In a bid to attract both Indian and foreign companies to list in the international stock exchanges at GIFT City, Gandhinagar (Gujarat), the finance ministry has reduced the minimum public float requirement to 10 per cent from 25 per cent.
The ministry amended the Securities Contracts (Regulation) Rules on Wednesday to facilitate the reduced norm.
The move is expected to especially enable Indian startups and unicorns to access a larger pool of foreign capital, experts said.
Startups in the technology and other emerging sectors can target direct listing in the bourses at GIFT City, which is the country’s sole international financial services centre (IFSC), they added.
In January, the finance ministry had allowed domestic public companies to issue and list shares directly in global stock exchanges operating in GIFT City.
Currently only foreign investors and non-resident Indians can undertake share transactions on the IFSC exchanges.
On the latest relaxed public float norm, Mayank Arora, Director-Regulatory, Nangia Andersen India, said, “The amendment has been brought about to encourage Indian and foreign companies to list their securities in stock exchanges located in IFSC, mandating lower dilution of ownership.”
It has carved out special provisions for securities listed on recognised stock exchanges, he said.
Companies exploring listing of securities usually consider factors such as liquidity, regulatory environment, cost of listing, and visibility, among others.
Mohit Chaudhary, Managing Partner, Kings & Alliance LLP, said that by reducing the mandatory public offering to 10 per cent in a deemed foreign jurisdiction at IFSC bourses [Gift City], the Central government aims to accomplish two objectives.

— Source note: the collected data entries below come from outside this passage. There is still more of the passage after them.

-- ==== Sys2Proof/Machine/EnvTypes.lean ====
section
/-! DEFINITION. What the environment of the block is, as plain data: the transport, the chip behind it and the
clock (spec/10_state.md R33, spec/20_memory.md R55 to R64, R75, R76). The block is specified against any environment
that answers its primitive calls. Two kinds of environment are held: the spec's own reference environment ENV0 with
its variants, and a list of arbitrary answers, which stands for any environment whatever. -/

namespace Sys2Proof.Machine

open Sys2Proof

/-- The contents of a byte array: the listed cells, in the canonical form `Memory.wf`. -/
abbrev Memory := List Host.Cell

/-- The variants of ENV0 (R76). ENV0-ABSENT is `plain` with device addresses no bind can produce. -/
inductive Variant where
  /-- ENV0 itself. -/
  | plain
  /-- ENV0-ST(k): every `T.end` returns `k` and has no other effect. -/
  | failing (k : Byte)
  /-- ENV0-MUTE: `T.request` only empties the receive queue. -/
  | mute
  /-- ENV0-LATE(d): the first `d` polls after each request find no byte. -/
  | late (d : Nat)
  /-- DESIGN CHOICE (log 19), safe: the case (a) of spec/70_reset_and_hazards.md R311, every `T.end` returns `k`
  although the chip takes the frame. -/
  | takenButFailing (k : Byte)
deriving DecidableEq, Repr

/-- The reference environment (R75): its state, its two strapping constants and its variant. `command` (log 15),
`cap`, whose range
`1 <= CAP <= 65536` is part of the invariant `StateInv` (log 12) and `busyUntil` (log 11) are the model's additions, from R30, R6 and R311. -/
structure RefEnv where
  sram : Memory
  ee : Memory
  status : Byte
  command : Byte
  ptr : Addr
  txdev : DevAddr
  txbuf : List Byte
  rxq : List Byte
  time : Nat
  memDev : DevAddr
  regDev : DevAddr
  variant : Variant
  late : Nat
  cap : Nat
  busyUntil : Nat
deriving DecidableEq, Repr

/-- One answer of an arbitrary environment: the time that passes until the call returns (beyond what the call itself
asks for), and the value the call returns, under each of the types a primitive can return. -/
structure Answer where
  dt : Nat
  status : Byte
  count : Nat
  byte : Byte
deriving DecidableEq, Repr

/-- An arbitrary environment: the answers to the coming calls, one a call, and its clock. A call that finds no answer
left never returns (log 5). -/
structure ScriptEnv where
  answers : List Answer
  time : Nat
deriving DecidableEq, Repr

/-- The environment of the block. -/
inductive Env where
  /-- The reference environment or a variant of it. -/
  | ref (e : RefEnv)
  /-- Any environment at all, given by its answers. -/
  | scripted (e : ScriptEnv)
deriving DecidableEq, Repr

end Sys2Proof.Machine
end

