/-- On a transport whose every frame ends with a status `k` other than 0 (ENV0-ST(k)), READ, WRITE, STORE, RECALL and
SET_AUTOSTORE (whose status read succeeds) answer false with the cause of `k`; nothing follows the frame but the
settling delay of a register write, and the chip's arrays and STATUS are unchanged (R226, R264, R269; V3.5, V4.3, V6.3,
V6.4, V8.3b, V8.3c). -/
def Obligations.FailingTransportFailsEveryFrame : Prop :=
  ∀ (k : Byte) (a : Addr) (v : Byte) (s : State) (e : RefEnv),
    s.bound = true → s.env = .ref e → e.variant = .failing k → k ≠ 0 →
    (∀ p ∈ [(Instr.read a, frameCalls s.memAddr [a.extractLsb' 8 8, a.extractLsb' 0 8] false k),
        (Instr.write a v, frameCalls s.memAddr [a.extractLsb' 8 8, a.extractLsb' 0 8, v] true k),
        (Instr.store, frameCalls s.regAddr [0x55, 0x33] true k ++ [.delay 1]),
        (Instr.recallArray, frameCalls s.regAddr [0x55, 0xDD] true k ++ [.delay 1])],
      ∃ t, exec p.1 s = .next t ∧ t.rspOk = false ∧ t.rspCause = causeOf k ∧ Issued s t p.2 ∧
        SamePersistent s t ∧ SameArrays s t ∧ t.chipStatus = some e.status) ∧
    ∀ en : Bool, s.regAddr = e.regDev → e.memDev ≠ e.regDev →
      ∃ t, exec (.setAutostore en) s = .next t ∧ t.rspOk = false ∧ t.rspCause = causeOf k ∧
        t.wVal = (if en then e.status ||| 0x02 else e.status &&& 0xFD) ∧
        Issued s t
          ([.request s.regAddr 1, .now e.time, .available 1, .read e.status] ++
            frameCalls s.regAddr [0x00, t.wVal] true k ++ [.delay 1]) ∧
        SamePersistent s t ∧ SameInputs s t ∧ SameArrays s t ∧ t.chipStatus = some e.status ∧
        t.env.time = e.time + 1

/-- In ENV0 a frame that no device takes is an address NACK: READ and WRITE with no chip at `mem_addr`, STORE and RECALL
with none at `reg_addr`, answer false with cause 2, and the chip's arrays and STATUS are unchanged (R75, R263, R313;
V3.10, V4.7, V6.7, V6.8). -/
def Obligations.AbsentChipNacksFrames : Prop :=
  ∀ (a : Addr) (v : Byte) (s : State) (e : RefEnv), s.bound = true → s.env = .ref e → e.isEnv0 →
    ∀ p ∈ [(Instr.read a, s.memAddr, frameCalls s.memAddr [a.extractLsb' 8 8, a.extractLsb' 0 8] false 2),
        (Instr.write a v, s.memAddr, frameCalls s.memAddr [a.extractLsb' 8 8, a.extractLsb' 0 8, v] true 2),
        (Instr.store, s.regAddr, frameCalls s.regAddr [0x55, 0x33] true 2 ++ [.delay 1]),
        (Instr.recallArray, s.regAddr, frameCalls s.regAddr [0x55, 0xDD] true 2 ++ [.delay 1])],
      e.absent p.2.1 →
      ∃ t, exec p.1 s = .next t ∧ t.rspOk = false ∧ t.rspCause.code = 2 ∧ t.st = 2 ∧ Issued s t p.2.2 ∧
        SamePersistent s t ∧ SameArrays s t ∧ t.chipStatus = some e.status

/-- A reserved opcode completes at once, bound or not: `rsp_ok` = 0, cause 6, no call issued and nothing else changed
(spec/30_encoding.md R94). -/
def Obligations.ReservedCommandsComplete : Prop :=
  ∀ i ∈ [Instr.reservedC, .reservedD, .reservedE, .reservedF], ∀ s : State,
    ∃ t, exec i s = .next t ∧ t.rspOk = false ∧ t.rspCause.code = 6 ∧
      t = { s with rspOk := false, rspCause := .illegalCmd, rspData := t.rspData, draws := t.draws, phase := .done }

/-! ### What commands keep and what they issue -/

/-- Only the binds write `mem_addr`, `reg_addr` and `bus`, and a bind overwrites them whatever they held
(spec/10_state.md R35). `bound` likewise. -/
def Obligations.OnlyBindsWriteTheBinding : Prop :=
  (∀ (i : Instr) (s t : State), i.isBind = false → exec i s = .next t → SamePersistent s t) ∧
    (∀ (b : BusId) (p1 p2 : Bool) (s t : State), exec (.bind b p1 p2) s = .next t →
      t.bus = b ∧ (t.memAddr, t.regAddr) = devAddrs p1 p2 ∧ t.bound = true) ∧
    ∀ s t : State, exec .bindDefault s = .next t →
      t.bus = 0 ∧ (t.memAddr, t.regAddr) = devAddrs false false ∧ t.bound = true

/-- The frames of a command go to the device the mapper gives it, and so do its read requests, of one byte each; a
command the mapper gives none has none (spec/30_encoding.md R102). -/
def Obligations.CommandsUseMappedDevices : Prop :=
  ∀ (i : Instr) (s t : State), exec i s = .next t →
    ∃ l, Issued s t l ∧ ∀ c ∈ l,
      (∀ d, c = .begin d → (deviceMap i t).1 = some d) ∧
        ∀ d n, c = .request d n → (deviceMap i t).2 = some d ∧ n = 1

/-- While the device addresses are legal, no call carries a device address other than 0x50, 0x52, 0x18 and 0x1C
(spec/20_memory.md R52). -/
def Obligations.OnlyFourDeviceAddresses : Prop :=
  ∀ (i : Instr) (s t : State), AddressesLegal s → exec i s = .next t →
    ∃ l, Issued s t l ∧ ∀ c ∈ l, ∀ d, c.dev = some d → d = 0x50 ∨ d = 0x52 ∨ d = 0x18 ∨ d = 0x1C

/-- Bounds on the calls of one command (spec/44_sequencer.md R245). -/
def Obligations.PrimitiveCallCounts : Prop :=
  ∀ (i : Instr) (s t : State), exec i s = .next t →
    ∃ l, Issued s t l ∧ countKind .begin l ≤ 1 ∧ countKind .endFrame l = countKind .begin l ∧
      countKind .write l ≤ 3 ∧ countKind .request l ≤ 1 ∧ countKind .read l ≤ countKind .request l ∧
      countKind .init l ≤ 1 ∧ countKind .delay l ≤ 2

/-- The bound on the polls never cuts a wait short: a wait that starts now ends the same with any larger bound
(spec/20_memory.md R62; log 22). -/
def Obligations.PollBoundNeverCutsAWait : Prop :=
  ∀ (s : State) (n : Nat), s.t0 = s.env.time → s.env.pollBound ≤ n → pollLoop n s = pollLoop s.env.pollBound s

/-- The clock does not go back over a command (spec/20_memory.md R63). -/
def Obligations.TimeNeverGoesBack : Prop :=
  ∀ (i : Instr) (s t : State), exec i s = .next t → s.env.time ≤ t.env.time

/-- A wrapping counter of 32 bits measures every interval below 2^32 ms right (spec/00_scope.md R10). -/
def Obligations.WrappedCounterAgrees : Prop :=
  ∀ now t0 : Nat, t0 ≤ now → now - t0 < 2 ^ 32 → wrappedElapsed 32 now t0 = now - t0

/-! ### The phase machine (spec/44_sequencer.md) -/

/-- A command run phase by phase reaches the state its meaning gives: ticks from an accepting IDLE, with no further
input, come to the state of the one step (R222 to R231; D22). -/
def Obligations.TicksReachStep : Prop :=
  ∀ (s t : State) (h : HostIn), s.phase = .idle → s.host = [h] → h.reset = false → step s = .next t →
    ∃ n, tickRun n s = .next t

/-- Where a command's meaning faults because a primitive never returns, the ticks come to a phase of the command in
which the block waits for ever (R316, U13), and where it refuses, the first tick refuses alike. -/
def Obligations.TicksWaitWhereCommandHangs : Prop :=
  ∀ (s : State) (h : HostIn), s.phase = .idle → s.host = [h] → h.reset = false →
    (∀ f, step s = .fault f → f = .primitiveNeverReturns ∧
      ∃ n u, tickRun n s = .next u ∧ Stuck u ∧ tick u = .next u) ∧
    ∀ r, step s = .refused r → tick s = .refused r

/-- A stuck block stays in its phase whatever the host presents, and `reset` brings it back to IDLE (R316). -/
def Obligations.StuckBlockRecoversByReset : Prop :=
  ∀ (s : State) (h : HostIn) (rest : List HostIn), Stuck s → s.host = h :: rest →
    (h.reset = false → tick s = .next { s with host := rest }) ∧
      (h.reset = true → ∃ t, tick s = .next t ∧ t.phase = .idle ∧ t.bound = false)

/-! ### History and completion -/

/-- What a command issues and answers is a function of the persistent registers, the command and the environment: two
states that agree on those end alike, whatever their response, working and latch registers hold
(spec/44_sequencer.md R241, R244). R244 makes the response a function of the values the environment returns; that equal
environments return equal values also for frames and reads at or above `CAP` (log 12) and for a STORE or RECALL, or any
access, inside a running one (log 11) is the model's own choice: the free values there are fixed functions of the
environment's state, with no draw. -/
def Obligations.HistoryDoesNotMatter : Prop :=
  ∀ (i : Instr) (s u : State), SamePersistent s u → u.env = s.env → u.deadBuses = s.deadBuses →
    (∀ t, exec i s = .next t → ∃ v l, exec i u = .next v ∧ Issued s t l ∧ Issued u v l ∧
      v.rspOk = t.rspOk ∧ v.rspCause = t.rspCause ∧ v.env = t.env ∧ SamePersistent t v ∧
      (t.rspOk = true → i = .getStatus ∨ (∃ a, i = .read a) → v.rspData = t.rspData)) ∧
    (∀ f, exec i s = .fault f → exec i u = .fault f) ∧
    ∀ r, exec i s = .refused r → exec i u = .refused r

/-- In ENV0 every command that is not refused completes: no ordinary operand, register value or chip content stops it,
whatever other selectors name no transport (R245, R270). -/
def Obligations.EveryCommandCompletesInEnv0 : Prop :=
  ∀ (i : Instr) (s : State) (e : RefEnv), s.env = .ref e → e.isEnv0 →
    (∀ b p1 p2, i = .bind b p1 p2 → b ∉ s.deadBuses) → (i = .bindDefault → (0 : BusId) ∉ s.deadBuses) →
    (i.isBind = true ∨ i.isReserved = true ∨ s.bound = true) →
    ∃ t, exec i s = .next t ∧ t.phase = .done

/-! ### Where the spec leaves the chip open (R178, R311, R314) -/

/-- R311 (a) at the commands: on a transport whose frames the chip takes although they report a failure `k` (log 19), a
STORE or RECALL answers false with the cause of `k` after 1 ms only, although the chip has run it and is still busy. The
last clause is the model's own choice (log 11): while the chip is busy every frame and every read request leaves it
unknown, also one to an address no device has. R178 speaks of re-issuing STORE or RECALL alone, and R311 and N8 leave
the other accesses open; the form of unknown is log 11's too. -/
def Obligations.UnseenStoreLeavesChipBusy : Prop :=
  ∀ (k : Byte) (s : State) (e : RefEnv),
    s.bound = true → s.env = .ref e → e.variant = .takenButFailing k → k ≠ 0 → e.busyUntil ≤ e.time →
    s.regAddr = e.regDev → e.memDev ≠ e.regDev →
    (∃ t f, exec .store s = .next t ∧ t.rspOk = false ∧ t.rspCause = causeOf k ∧
        Issued s t (frameCalls s.regAddr [0x55, 0x33] true k ++ [.delay 1]) ∧ SamePersistent s t ∧
        (∀ x, t.copyByte x = s.arrayByte x) ∧ (∀ x, t.arrayByte x = s.arrayByte x) ∧
        t.env = .ref f ∧ f.time = e.time + 1 ∧ f.busyUntil = e.time + 25 ∧ f.busyUnseen = true) ∧
      (∃ t f, exec .recallArray s = .next t ∧ t.rspOk = false ∧ t.rspCause = causeOf k ∧
        Issued s t (frameCalls s.regAddr [0x55, 0xDD] true k ++ [.delay 1]) ∧ SamePersistent s t ∧
        (∀ x, t.arrayByte x = s.copyByte x) ∧ (∀ x, t.copyByte x = s.copyByte x) ∧
        t.env = .ref f ∧ f.time = e.time + 1 ∧ f.busyUntil = e.time + 5 ∧ f.busyUnseen = true) ∧
      ∀ f : RefEnv, f.variant = .takenButFailing k → f.busyUnseen = true →
        f.endFrame = (k, .scripted { answers := Config.anyAnswers (.ref f), time := f.time }) ∧
          ∀ a n, (Env.ref f).request a n =
            some (.scripted { answers := Config.anyAnswers (.ref f), time := f.time })

/-- A READ or WRITE at or above the chip's capacity completes too: the block sends the address as it is (R51, R314). A
WRITE succeeds for the status 0 alone; a READ whose frame has another status fails with its cause and issues nothing
more. What the chip answers is free, and that a READ there leaves the array and the nonvolatile copy as they were is
the model's own choice (log 12). -/
def Obligations.BeyondCapacityCompletes : Prop :=
  ∀ (a : Addr) (v : Byte) (s : State) (e : RefEnv),
    s.bound = true → s.env = .ref e → e.variant = .plain → s.memAddr = e.memDev → e.cap ≤ a.toNat →
    (∃ t, exec (.write a v) s = .next t ∧ (t.rspOk = true ↔ t.st = 0) ∧
        Issued s t (frameCalls s.memAddr [a.extractLsb' 8 8, a.extractLsb' 0 8, v] true t.st)) ∧
      ∃ t, exec (.read a) s = .next t ∧ t.phase = .done ∧ SameArrays s t ∧
        (t.st ≠ 0 → t.rspOk = false ∧ t.rspCause = causeOf t.st) ∧
        ∃ l, Issued s t (frameCalls s.memAddr [a.extractLsb' 8 8, a.extractLsb' 0 8] false t.st ++ l) ∧
          (t.st ≠ 0 → l = [])
end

“One is to encourage more entities to list themselves on the IFSC, as it enables them to retain control of their company while attracting public capital. Additionally, to incentivise foreign investors, thereby boosting foreign exchange inflows, while such investors can consolidate their positions,” he said.
However, on the flip side, a reduction in public float would leave fewer shares for the public, which can have several implications for a stock, he noted.
These include volatility, as even a single trade would cause greater impact on the price of smaller float stocks.
• Institutional investors, insurance companies, mutual funds, pension funds avoid trading in companies with smaller floats as their large purchases don’t impact the share price as much.
• Smaller float can be more vulnerable to pump-and-dump schemes because of their susceptibility to price manipulation.
Kartik Ganapathy, Founding Partner, INDUSLAW, said the amendments appear to target higher fund raise from institutional investors, by lowering the threshold of shareholding offered to the public.
This is an attempt to increase the attractiveness of listing in an IFSC (currently only GIFT City), he said.
Manmeet Kaur, Partner - Karanjawala & Co. said this should be a positive step towards enhancing the attractiveness and competitiveness of financial market in India, and smaller companies, including start-ups may also benefit. However, it is important to balance this relaxation with robust regulatory measures to ensure that corporate governance and market stability are kept in check.
Vivek Boray, Partner, King Stubb & Kasiva, Advocates and Attorneys, said “This amendment is an exciting development as it provides growing ventures with greater flexibility and access to different sources of capital and should add to increased attractiveness for global capital to invest in the Indian capital markets.”